Several brands have managed to insert themselves into the claw grip chatter, offering products that enable carrying more stuff – think of the wallets or cardholders that attach to phones – which turns this act of making the otherwise invisible contents of a bag visible into a marketing opportunity.
Among the products catering to the tendency of women to carry things in their hands is a phone case by Rhode that includes a lip gloss holder. Photo / Getty Images
“Unlike fashion, you don’t generally see beauty brands because your products are in your bathroom or in your purse,” said Rachel Strugatz, a beauty correspondent at Puck. “It’s much harder for beauty items to become a status symbol in the way that fashion does with sneakers or shoes or handbags or literally anything else where you know what the brand is.”
In February 2024, Hailey Bieber’s brand, Rhode, released a phone case with a built-in lip gloss holder that generated a wait list of more than 200,000 interested customers. Now the case and the lip gloss have become immediately recognisable, partly because of how many times they’re seen peeking through women’s hands.
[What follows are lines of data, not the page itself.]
-- ==== Sys2Proof/Certificates/Slice0/Obligations.lean ====
section
/-! DEFINITION. The statements for the provers: what spec/'s numbered rules say this machine does. -/

open Sys2Proof Sys2Proof.Machine

/-! ## Encoding -/

/-- 30_encoding.md R113, R117: decoding the word of a well-formed command gives the command back, SH and all. -/
def Obligations.DecodeOfEncodeIsIdentity : Prop :=
  ∀ i : Instr, i.wellFormed = true → decode (encode i) = .ok i

/-- 30_encoding.md R114: a word that decodes is the encoding of its command, so no two words decode alike. -/
def Obligations.EncodeOfDecodeIsIdentity : Prop :=
  ∀ (w : Word) (i : Instr), decode w = .ok i → encode i = w ∧ i.wellFormed = true

/-- 30_encoding.md R113: the opcode map. Each command has the words of its row's match and mask, SH being the operand of the
two that use it; a word is legal exactly when `(w and mask) = match` for one row, and the rows do not overlap. -/
def Obligations.LegalWordsAreTheOpcodeMap : Prop :=
  (∀ w : Word,
    (decode w = .ok .nop ↔ w &&& 0xFFFFFFFF = 0x00000000) ∧ (decode w = .ok .xform ↔ w &&& 0xFFFFFFFF = 0x00000001) ∧
    (decode w = .ok .bflyFwd ↔ w &&& 0xFFFFFFFF = 0x00000002) ∧
    (decode w = .ok .bflyInv ↔ w &&& 0xFFFFFFFF = 0x00000003) ∧
    (decode w = .ok .bitrev ↔ w &&& 0xFFFFFFFF = 0x00000004) ∧
    (decode w = .ok .macClr ↔ w &&& 0xFFFFFFFF = 0x00000010) ∧
    (decode w = .ok .macMul ↔ w &&& 0xFFFFFFFF = 0x00000011) ∧
    (decode w = .ok .macMla ↔ w &&& 0xFFFFFFFF = 0x00000012) ∧
    (decode w = .ok .macMls ↔ w &&& 0xFFFFFFFF = 0x00000013) ∧
    (∀ sh, decode w = .ok (.macRdw sh) ↔ w &&& 0xFFFFC0FF = 0x00000014 ∧ sh = (w.extractLsb' 8 6).toNat) ∧
    (∀ sh, decode w = .ok (.macRds sh) ↔ w &&& 0xFFFFC0FF = 0x00000015 ∧ sh = (w.extractLsb' 8 6).toNat)) ∧
  (∀ w : Word, (∃ i, decode w = .ok i) ↔ ∃ r ∈ opcodeRows, w &&& r.mask = r.pattern) ∧
  (∀ (w : Word) (r r' : OpcodeRow), r ∈ opcodeRows → r' ∈ opcodeRows →
    w &&& r.mask = r.pattern → w &&& r'.mask = r'.pattern → r = r')

/-- 30_encoding.md R113, R117: words written out from the spec's encoding, one for each family. -/
def Obligations.DecodeReadsSampleWords : Prop :=
  decode 0x00000000 = .ok .nop ∧ decode 0x00000001 = .ok .xform ∧ decode 0x00000002 = .ok .bflyFwd ∧
  decode 0x00000004 = .ok .bitrev ∧ decode 0x00000011 = .ok .macMul ∧
  decode 0x00001F15 = .ok (.macRds 31) ∧ decode 0x00000014 = .ok (.macRdw 0) ∧
  decode 0x00003F14 = .ok (.macRdw 63)

/-- 30_encoding.md R115: a reserved opcode, a nonzero RSV0 or RSV1, or a nonzero SH with an opcode that has none: the word,
written to CMD of the idle block, is rejected with ILLEGAL_CMD and changes nothing but STATUS. -/
def Obligations.ReservedWordsRejected : Prop :=
  ∀ (s : State) (w : Word) (rest : List Event), s.Idle → s.inputs = hostWrite s.params 0x018 w :: rest →
    ((0x05 ≤ (w.extractLsb' 0 5).toNat ∧ (w.extractLsb' 0 5).toNat ≤ 0x0F) ∨ 0x16 ≤ (w.extractLsb' 0 5).toNat ∨
      w.extractLsb' 5 3 ≠ 0 ∨ w.extractLsb' 14 18 ≠ 0 ∨
      (w.extractLsb' 8 6 ≠ 0 ∧ w.extractLsb' 0 5 ≠ 0x14 ∧ w.extractLsb' 0 5 ≠ 0x15)) →
    step s = .next (rejectedState 1 { s with inputs := rest, response := some .written })

/-! ## A step -/

/-- 43_dispatcher.md R230: a CMD write while BUSY = 0 presents the decoded command: the step is the command's meaning, after
the event is taken off the queue and the write is answered. -/
def Obligations.StepPresentsDecodedCommand : Prop :=
  ∀ (s : State) (w : Word) (i : Instr) (rest : List Event), s.rstN = true → s.status.busy = false →
    s.inputs = hostWrite s.params 0x018 w :: rest → decode w = .ok i →
    step s = exec i { s with inputs := rest, response := some .written }

/-- 70_reset_and_hazards.md R303: the sequencer's turn is the meaning of the pending command; it is the sequencer's turn when
the queue says so, and when the queue is empty (the second is the model's choice, log entry 6). -/
def Obligations.StepCompletesPendingCommand : Prop :=
  ∀ (s : State) (p : Pending), s.rstN = true → s.pending = some p →
    (∀ rest, s.inputs = .sequencer :: rest → step s = exec p.cmd { s with inputs := rest }) ∧
    (s.inputs = [] → step s = exec p.cmd s)

/-- 70_reset_and_hazards.md R294, R304: the idle block only waits; the sequencer then changes nothing. -/
def Obligations.IdleBlockWaits : Prop :=
  ∀ s : State, s.pending = none →
    (s.inputs = [] → step s = .next s) ∧
    (∀ rest, s.inputs = .sequencer :: rest → step s = .next { s with inputs := rest })

/-! ## Acceptance and completion -/

/-- 43_dispatcher.md R230, R231: a command that passes every check it is subject to is accepted: BUSY alone stands in STATUS,
PENDING holds the command and the descriptor, and nothing else changes. -/
def Obligations.AcceptedCommandCapturesDescriptor : Prop :=
  ∀ (i : Instr) (s : State), s.pending = none →
    (i.UsesLen → s.params.LegalLength s.len.toNat) →
    (i.RunsBfly → s.twmod.toNat * s.len.toNat = s.params.nmax) →
    (i.RunsBitrev s.ctrl.bitrev → s.brfact.toNat * s.len.toNat = s.params.nmax) →
    exec i s = .next (acceptedState i s)

/-- 43_dispatcher.md R231, 60_exceptions.md R252, R253: the first check that fails, in the order BAD_LEN, BAD_TWMOD,
BAD_BRFACT, is reported, and nothing but STATUS changes. -/
def Obligations.RejectedCommandReportsFirstFailure : Prop :=
  ∀ (i : Instr) (s : State), s.pending = none → s.status.busy = false →
    (i.UsesLen → ¬s.params.LegalLength s.len.toNat → exec i s = .next (rejectedState 2 s)) ∧
    (i.RunsBfly → s.params.LegalLength s.len.toNat → s.twmod.toNat * s.len.toNat ≠ s.params.nmax →
      exec i s = .next (rejectedState 3 s)) ∧
    (i.RunsBitrev s.ctrl.bitrev → s.params.LegalLength s.len.toNat →
      (i.RunsBfly → s.twmod.toNat * s.len.toNat = s.params.nmax) →
      s.brfact.toNat * s.len.toNat ≠ s.params.nmax → exec i s = .next (rejectedState 4 s))

/-- 60_exceptions.md R250, 70_reset_and_hazards.md R303: "A command that is accepted always completes, and its completion
cannot fail": for every command, with BUSY cleared, DONE set, PENDING none, no error, and no register but ACC and RES, and
no memory but the RAM, changed. -/
def Obligations.CompletionNeverFails : Prop :=
  ∀ (i : Instr) (s : State) (p : Pending), s.pending = some p →
    ∃ (a : AccWord) (v : Word) (r : Ram), r.era = s.ram.era ∧
      exec i s = .next { completedState s with acc := a, res := v, ram := r }

/-! ## NOP and the MAC commands -/

/-- 43_dispatcher.md R233: NOP is the word 0, is never rejected, and does nothing beyond the common completion step. -/
def Obligations.NopOnlyCompletes : Prop :=
  encode .nop = 0x00000000 ∧ (∀ s : State, s.pending = none → exec .nop s = .next (acceptedState .nop s)) ∧
  ∀ (s : State) (p : Pending), s.pending = some p → exec .nop s = .next (completedState s)

/-- 40_q31_datapath.md R150: MAC.CLR is the word 0x10, is never rejected, and clears ACC alone. -/
def Obligations.MacClrClearsAccumulator : Prop :=
  encode .macClr = 0x00000010 ∧ (∀ s : State, s.pending = none → exec .macClr s = .next (acceptedState .macClr s)) ∧
  ∀ (s : State) (p : Pending), s.pending = some p → exec .macClr s = .next { completedState s with acc := 0 }

/-- 40_q31_datapath.md R151: MAC.MUL is the word 0x11, is never rejected, and leaves the exact product in ACC alone. -/
def Obligations.MacMulStoresExactProduct : Prop :=
  encode .macMul = 0x00000011 ∧ (∀ s : State, s.pending = none → exec .macMul s = .next (acceptedState .macMul s)) ∧
  ∀ (s : State) (p : Pending), s.pending = some p →
    ∃ a : AccWord, a.toInt = s.opa.toInt * s.opb.toInt ∧ exec .macMul s = .next { completedState s with acc := a }

/-- 40_q31_datapath.md R152: MAC.MLA is the word 0x12, is never rejected, and adds the product to ACC, wrapping at 64 bits. -/
def Obligations.MacMlaAddsProduct : Prop :=
  encode .macMla = 0x00000012 ∧ (∀ s : State, s.pending = none → exec .macMla s = .next (acceptedState .macMla s)) ∧
  ∀ (s : State) (p : Pending), s.pending = some p →
    ∃ a : AccWord, a.toInt = (s.acc.toInt + s.opa.toInt * s.opb.toInt).bmod (2 ^ 64) ∧
      exec .macMla s = .next { completedState s with acc := a }

/-- 40_q31_datapath.md R153: MAC.MLS is the word 0x13, is never rejected, and subtracts the product from ACC, wrapping at 64
bits. -/
def Obligations.MacMlsSubtractsProduct : Prop :=
  encode .macMls = 0x00000013 ∧ (∀ s : State, s.pending = none → exec .macMls s = .next (acceptedState .macMls s)) ∧
  ∀ (s : State) (p : Pending), s.pending = some p →
    ∃ a : AccWord, a.toInt = (s.acc.toInt - s.opa.toInt * s.opb.toInt).bmod (2 ^ 64) ∧
      exec .macMls s = .next { completedState s with acc := a }

/-- 40_q31_datapath.md R154: MAC.RDW sh has the word 0x14 + (sh << 8), is never rejected, and leaves in RES the floor of
ACC / 2^sh, wrapped to 32 bits; ACC is not changed. -/
def Obligations.MacRdwReadsWrapped : Prop :=
  (∀ sh < 64, (encode (.macRdw sh)).toNat = 0x14 + sh * 256) ∧
  (∀ (sh : Nat) (s : State), s.pending = none → exec (.macRdw sh) s = .next (acceptedState (.macRdw sh) s)) ∧
  ∀ (sh : Nat) (s : State) (p : Pending), s.pending = some p →
    ∃ v : Word, v.toInt = (⌊(s.acc.toInt : ℚ) / 2 ^ sh⌋).bmod (2 ^ 32) ∧
      exec (.macRdw sh) s = .next { completedState s with res := v }

/-- 40_q31_datapath.md R155: MAC.RDS sh has the word 0x15 + (sh << 8), is never rejected, and leaves in RES the floor of
ACC / 2^sh, clamped to 32 bits; ACC is not changed. -/
def Obligations.MacRdsReadsSaturated : Prop :=
  (∀ sh < 64, (encode (.macRds sh)).toNat = 0x15 + sh * 256) ∧
  (∀ (sh : Nat) (s : State), s.pending = none → exec (.macRds sh) s = .next (acceptedState (.macRds sh) s)) ∧
  ∀ (sh : Nat) (s : State) (p : Pending), s.pending = some p →
    ∃ v : Word, v.toInt = max (-2 ^ 31) (min (2 ^ 31 - 1) ⌊(s.acc.toInt : ℚ) / 2 ^ sh⌋) ∧
      exec (.macRds sh) s = .next { completedState s with res := v }

/-- 40_q31_datapath.md R157: MAC.MUL then MAC.RDS 31 leaves in RES the saturating Q31 product, clamped only for
0x8000_0000 * 0x8000_0000, where it is 0x7FFF_FFFF; MAC.MUL then MAC.RDW 31 leaves the same but for that input, where it is
0x8000_0000. -/
def Obligations.MulThenReadIsQ31Product : Prop :=
  ∀ s : State, s.pending = none → ∃ s₁ s₂ s₃ t s₄ u,
    exec .macMul s = .next s₁ ∧ exec .macMul s₁ = .next s₂ ∧
    exec (.macRds 31) s₂ = .next s₃ ∧ exec (.macRds 31) s₃ = .next t ∧
    exec (.macRdw 31) s₂ = .next s₄ ∧ exec (.macRdw 31) s₄ = .next u ∧
    (if s.opa = 0x80000000 ∧ s.opb = 0x80000000 then t.res = 0x7FFFFFFF ∧ u.res = 0x80000000
     else t.res.toInt = ⌊((s.opa.toInt * s.opb.toInt : Int) : ℚ) / 2 ^ 31⌋ ∧ u.res = t.res)

/-- 40_q31_datapath.md R156: no MAC command reads or writes the RAM, CTRL, LEN, TWMOD or BRFACT: whatever they hold, they
are left as they are and the rest of the outcome is the same. -/
def Obligations.MacCommandsIgnoreTransformState : Prop :=
  ∀ (i : Instr) (s : State) (p : Pending), IsMac i → s.pending = some p →
    ∃ t, exec i s = .next t ∧ t.ram = s.ram ∧ t.ctrl = s.ctrl ∧ t.len = s.len ∧ t.twmod = s.twmod ∧
      t.brfact = s.brfact ∧
      ∀ (r : Ram) (c : Ctrl) (l m f : Word),
        exec i { s with ram := r, ctrl := c, len := l, twmod := m, brfact := f } =
          .next { t with ram := r, ctrl := c, len := l, twmod := m, brfact := f }

/-- 40_q31_datapath.md R156: no butterfly, bit-reversal or XFORM command reads or writes OPA, OPB, ACC or RES. -/
def Obligations.TransformCommandsIgnoreMacState : Prop :=
  ∀ (i : Instr) (s : State) (p : Pending), i.UsesLen → s.pending = some p →
    ∃ t, exec i s = .next t ∧ t.opa = s.opa ∧ t.opb = s.opb ∧ t.acc = s.acc ∧ t.res = s.res ∧
      ∀ (a b v : Word) (c : AccWord),
        exec i { s with opa := a, opb := b, acc := c, res := v } =
          .next { t with opa := a, opb := b, acc := c, res := v }

/-! ## The butterfly pass -/

/-- 41_butterfly.md R192: a pass of length N completes and reads and writes only RAM[0 .. 2N-1]: no other byte of memory and
no register but STATUS changes, and what it leaves there depends on nothing else in the RAM. -/
def Obligations.ButterflyPassStaysInBuffer : Prop :=
  ∀ (i : Instr) (s : State) (p : Pending), (i = .bflyFwd ∨ i = .bflyInv) → s.pending = some p →
    s.params.LegalLength p.n.toNat →
    ∃ r : Ram, exec i s = .next { completedState s with ram := r } ∧ r.era = s.ram.era ∧
      (∀ a, (a < 0x8000 ∨ 0x8000 + 8 * p.n.toNat ≤ a) → r.readByte a = s.ram.readByte a) ∧
      ∀ r₁ : Ram, (∀ w < 2 * p.n.toNat, r₁.readWord w = s.ram.readWord w) →
        ∃ r₂ : Ram, exec i { s with ram := r₁ } = .next { completedState s with ram := r₂ } ∧
          ∀ w < 2 * p.n.toNat, r₂.readWord w = r.readWord w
Particularly Bieber’s hands.
This month, Glossier – which from its earliest days had packaged items in pink transparent reusable pouches – released a pair of terry-cloth shorts with a sliver of a pocket that fit only lip balms. There are also side pockets, which could fit a phone, and a single belt loop, potentially for key rings.
When designing the shorts, Glossier did not set out to meet this phenomenon, but “there was an unconscious knowing” that things are now more likely to be photographed out there, in the wild, “especially something that would be otherwise hidden in a bag,” said Kyle Richardson, a senior designer at Glossier. (The morning of our interview, she carried her phone, office badge, wallet case and a bag of rice in one hand.)
There are also theories that the claw grip reflects the chaos of the minds of women who are thinking through to-do lists and mentally writing text messages and running errands all at the same time.
“I think holding things in our hands actually is our need to keep something in control,” Okatsuka said.
“I started getting submissions that were like, ‘Oh, I’m carrying XYZ and the weight of the world’ or something metaphorical like that,” Robbe said. The claw grip, she added, could be seen as “an extension of or in parallel with the mental and emotional and spiritual burdens that women carry”.
In 2023, Robbe started a print magazine called Pinky to explore the “metaphysical” things women also carry.
It is an idea that artist Maira Kalman started to explore three years ago.
“One day at a farmers market, I saw a woman carrying an absolutely gigantic cabbage,” Kalman said in a 2023 TED Talk. “It made me think of all the things women hold, literally and metaphorically.”
Yes, they hold cabbages, balloons, phones. But also “the home and the family and the children and the food. The friendships, the work, the work of the world and the work of being human. The memories and the troubles and the sorrows and the triumphs and the love. Men do as well, but not quite in the same way.”
She turned her observations into a book of paintings. It is called “Women Holding Things.”